Task instructions: In the records below, find each line with the word "panelAnswers" and copy it.

....

-- ==== Sys2Proof/Laws/State.lean ====
section
/-!
SUPPORT. What each named update of the state does to each field, so that no proof unfolds a record update.
-/

namespace Sys2Proof.Machine

/-! ### `setResult` -/

@[simp] theorem State.setResult_guard (v : Word) (b : Bool) (s : State) : (s.setResult v b).guard = s.guard :=
  rfl
@[simp] theorem State.setResult_a0 (v : Word) (b : Bool) (s : State) : (s.setResult v b).a0 = s.a0 :=
  rfl
@[simp] theorem State.setResult_a1 (v : Word) (b : Bool) (s : State) : (s.setResult v b).a1 = s.a1 :=
  rfl
@[simp] theorem State.setResult_a2 (v : Word) (b : Bool) (s : State) : (s.setResult v b).a2 = s.a2 :=
  rfl
@[simp] theorem State.setResult_a3 (v : Word) (b : Bool) (s : State) : (s.setResult v b).a3 = s.a3 :=
  rfl
@[simp] theorem State.setResult_a4 (v : Word) (b : Bool) (s : State) : (s.setResult v b).a4 = s.a4 :=
  rfl
@[simp] theorem State.setResult_result (v : Word) (b : Bool) (s : State) : (s.setResult v b).result = v :=
  rfl
@[simp] theorem State.setResult_rv (v : Word) (b : Bool) (s : State) : (s.setResult v b).rv = b :=
  rfl
@[simp] theorem State.setResult_oob (v : Word) (b : Bool) (s : State) : (s.setResult v b).oob = s.oob :=
  rfl
@[simp] theorem State.setResult_state (v : Word) (b : Bool) (s : State) : (s.setResult v b).state = s.state :=
  rfl
@[simp] theorem State.setResult_panelW (v : Word) (b : Bool) (s : State) : (s.setResult v b).panelW = s.panelW :=
  rfl
@[simp] theorem State.setResult_panelH (v : Word) (b : Bool) (s : State) : (s.setResult v b).panelH = s.panelH :=
  rfl
@[simp] theorem State.setResult_layer0 (v : Word) (b : Bool) (s : State) : (s.setResult v b).layer0 = s.layer0 :=
  rfl
@[simp] theorem State.setResult_layer1 (v : Word) (b : Bool) (s : State) : (s.setResult v b).layer1 = s.layer1 :=
  rfl
@[simp] theorem State.setResult_scan0 (v : Word) (b : Bool) (s : State) : (s.setResult v b).scan0 = s.scan0 :=
  rfl
@[simp] theorem State.setResult_scan1 (v : Word) (b : Bool) (s : State) : (s.setResult v b).scan1 = s.scan1 :=
  rfl
@[simp] theorem State.setResult_color (v : Word) (b : Bool) (s : State) : (s.setResult v b).color = s.color :=
  rfl
@[simp] theorem State.setResult_tvalid (v : Word) (b : Bool) (s : State) : (s.setResult v b).tvalid = s.tvalid :=
  rfl
@[simp] theorem State.setResult_target (v : Word) (b : Bool) (s : State) : (s.setResult v b).target = s.target :=
  rfl
@[simp] theorem State.setResult_fvalid (v : Word) (b : Bool) (s : State) : (s.setResult v b).fvalid = s.fvalid :=
  rfl
@[simp] theorem State.setResult_fcur (v : Word) (b : Bool) (s : State) : (s.setResult v b).fcur = s.fcur :=
  rfl
@[simp] theorem State.setResult_fcount (v : Word) (b : Bool) (s : State) : (s.setResult v b).fcount = s.fcount :=
  rfl
@[simp] theorem State.setResult_fonts (v : Word) (b : Bool) (s : State) : (s.setResult v b).fonts = s.fonts :=
  rfl
@[simp] theorem State.setResult_faulted (v : Word) (b : Bool) (s : State) : (s.setResult v b).faulted = s.faulted :=
  rfl
@[simp] theorem State.setResult_faultCause (v : Word) (b : Bool) (s : State) : (s.setResult v b).faultCause = s.faultCause :=
  rfl
@[simp] theorem State.setResult_faultAddr (v : Word) (b : Bool) (s : State) : (s.setResult v b).faultAddr = s.faultAddr :=
  rfl
@[simp] theorem State.setResult_faultCmd (v : Word) (b : Bool) (s : State) : (s.setResult v b).faultCmd = s.faultCmd :=
  rfl
@[simp] theorem State.setResult_mem (v : Word) (b : Bool) (s : State) : (s.setResult v b).mem = s.mem :=
  rfl
@[simp] theorem State.setResult_events (v : Word) (b : Bool) (s : State) : (s.setResult v b).events = s.events :=
  rfl
@[simp] theorem State.setResult_cfg (v : Word) (b : Bool) (s : State) : (s.setResult v b).cfg = s.cfg :=
  rfl
@[simp] theorem State.setResult_pending (v : Word) (b : Bool) (s : State) : (s.setResult v b).pending = s.pending :=
  rfl
@[simp] theorem State.setResult_panelAnswers (v : Word) (b : Bool) (s : State) : (s.setResult v b).panelAnswers = s.panelAnswers :=
  rfl
@[simp] theorem State.setResult_panelInits (v : Word) (b : Bool) (s : State) : (s.setResult v b).panelInits = s.panelInits :=
  rfl
@[simp] theorem State.setResult_response (v : Word) (b : Bool) (s : State) : (s.setResult v b).response = s.response :=
  rfl

/-! ### `setByte` -/

@[simp] theorem State.setByte_guard (a : Word) (b : Byte) (s : State) : (s.setByte a b).guard = s.guard :=
  rfl
@[simp] theorem State.setByte_a0 (a : Word) (b : Byte) (s : State) : (s.setByte a b).a0 = s.a0 :=
  rfl
@[simp] theorem State.setByte_a1 (a : Word) (b : Byte) (s : State) : (s.setByte a b).a1 = s.a1 :=
  rfl
@[simp] theorem State.setByte_a2 (a : Word) (b : Byte) (s : State) : (s.setByte a b).a2 = s.a2 :=
  rfl
@[simp] theorem State.setByte_a3 (a : Word) (b : Byte) (s : State) : (s.setByte a b).a3 = s.a3 :=
  rfl
@[simp] theorem State.setByte_a4 (a : Word) (b : Byte) (s : State) : (s.setByte a b).a4 = s.a4 :=
  rfl
@[simp] theorem State.setByte_result (a : Word) (b : Byte) (s : State) : (s.setByte a b).result = s.result :=
  rfl
@[simp] theorem State.setByte_rv (a : Word) (b : Byte) (s : State) : (s.setByte a b).rv = s.rv :=
  rfl
@[simp] theorem State.setByte_oob (a : Word) (b : Byte) (s : State) : (s.setByte a b).oob = s.oob :=
  rfl
@[simp] theorem State.setByte_state (a : Word) (b : Byte) (s : State) : (s.setByte a b).state = s.state :=
  rfl
@[simp] theorem State.setByte_panelW (a : Word) (b : Byte) (s : State) : (s.setByte a b).panelW = s.panelW :=
  rfl
@[simp] theorem State.setByte_panelH (a : Word) (b : Byte) (s : State) : (s.setByte a b).panelH = s.panelH :=
  rfl
@[simp] theorem State.setByte_layer0 (a : Word) (b : Byte) (s : State) : (s.setByte a b).layer0 = s.layer0 :=
  rfl
@[simp] theorem State.setByte_layer1 (a : Word) (b : Byte) (s : State) : (s.setByte a b).layer1 = s.layer1 :=
  rfl
@[simp] theorem State.setByte_scan0 (a : Word) (b : Byte) (s : State) : (s.setByte a b).scan0 = s.scan0 :=
  rfl
@[simp] theorem State.setByte_scan1 (a : Word) (b : Byte) (s : State) : (s.setByte a b).scan1 = s.scan1 :=
  rfl
@[simp] theorem State.setByte_color (a : Word) (b : Byte) (s : State) : (s.setByte a b).color = s.color :=
  rfl
@[simp] theorem State.setByte_tvalid (a : Word) (b : Byte) (s : State) : (s.setByte a b).tvalid = s.tvalid :=
  rfl
@[simp] theorem State.setByte_target (a : Word) (b : Byte) (s : State) : (s.setByte a b).target = s.target :=
  rfl
@[simp] theorem State.setByte_fvalid (a : Word) (b : Byte) (s : State) : (s.setByte a b).fvalid = s.fvalid :=
  rfl
@[simp] theorem State.setByte_fcur (a : Word) (b : Byte) (s : State) : (s.setByte a b).fcur = s.fcur :=
  rfl
@[simp] theorem State.setByte_fcount (a : Word) (b : Byte) (s : State) : (s.setByte a b).fcount = s.fcount :=
  rfl
@[simp] theorem State.setByte_fonts (a : Word) (b : Byte) (s : State) : (s.setByte a b).fonts = s.fonts :=
  rfl
@[simp] theorem State.setByte_faulted (a : Word) (b : Byte) (s : State) : (s.setByte a b).faulted = s.faulted :=
  rfl
@[simp] theorem State.setByte_faultCause (a : Word) (b : Byte) (s : State) : (s.setByte a b).faultCause = s.faultCause :=
  rfl
@[simp] theorem State.setByte_faultAddr (a : Word) (b : Byte) (s : State) : (s.setByte a b).faultAddr = s.faultAddr :=
  rfl
@[simp] theorem State.setByte_faultCmd (a : Word) (b : Byte) (s : State) : (s.setByte a b).faultCmd = s.faultCmd :=
  rfl
@[simp] theorem State.setByte_mem (a : Word) (b : Byte) (s : State) : (s.setByte a b).mem = Memory.write s.mem a.toNat b :=
  rfl
@[simp] theorem State.setByte_events (a : Word) (b : Byte) (s : State) : (s.setByte a b).events = s.events :=
  rfl
@[simp] theorem State.setByte_cfg (a : Word) (b : Byte) (s : State) : (s.setByte a b).cfg = s.cfg :=
  rfl
@[simp] theorem State.setByte_pending (a : Word) (b : Byte) (s : State) : (s.setByte a b).pending = s.pending :=
  rfl
@[simp] theorem State.setByte_panelAnswers (a : Word) (b : Byte) (s : State) : (s.setByte a b).panelAnswers = s.panelAnswers :=
  rfl
@[simp] theorem State.setByte_panelInits (a : Word) (b : Byte) (s : State) : (s.setByte a b).panelInits = s.panelInits :=
  rfl
@[simp] theorem State.setByte_response (a : Word) (b : Byte) (s : State) : (s.setByte a b).response = s.response :=
  rfl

....

Answer to the problem:
@[simp] theorem State.setResult_panelAnswers (v : Word) (b : Bool) (s : State) : (s.setResult v b).panelAnswers = s.panelAnswers :=
@[simp] theorem State.setByte_panelAnswers (a : Word) (b : Byte) (s : State) : (s.setByte a b).panelAnswers = s.panelAnswers :=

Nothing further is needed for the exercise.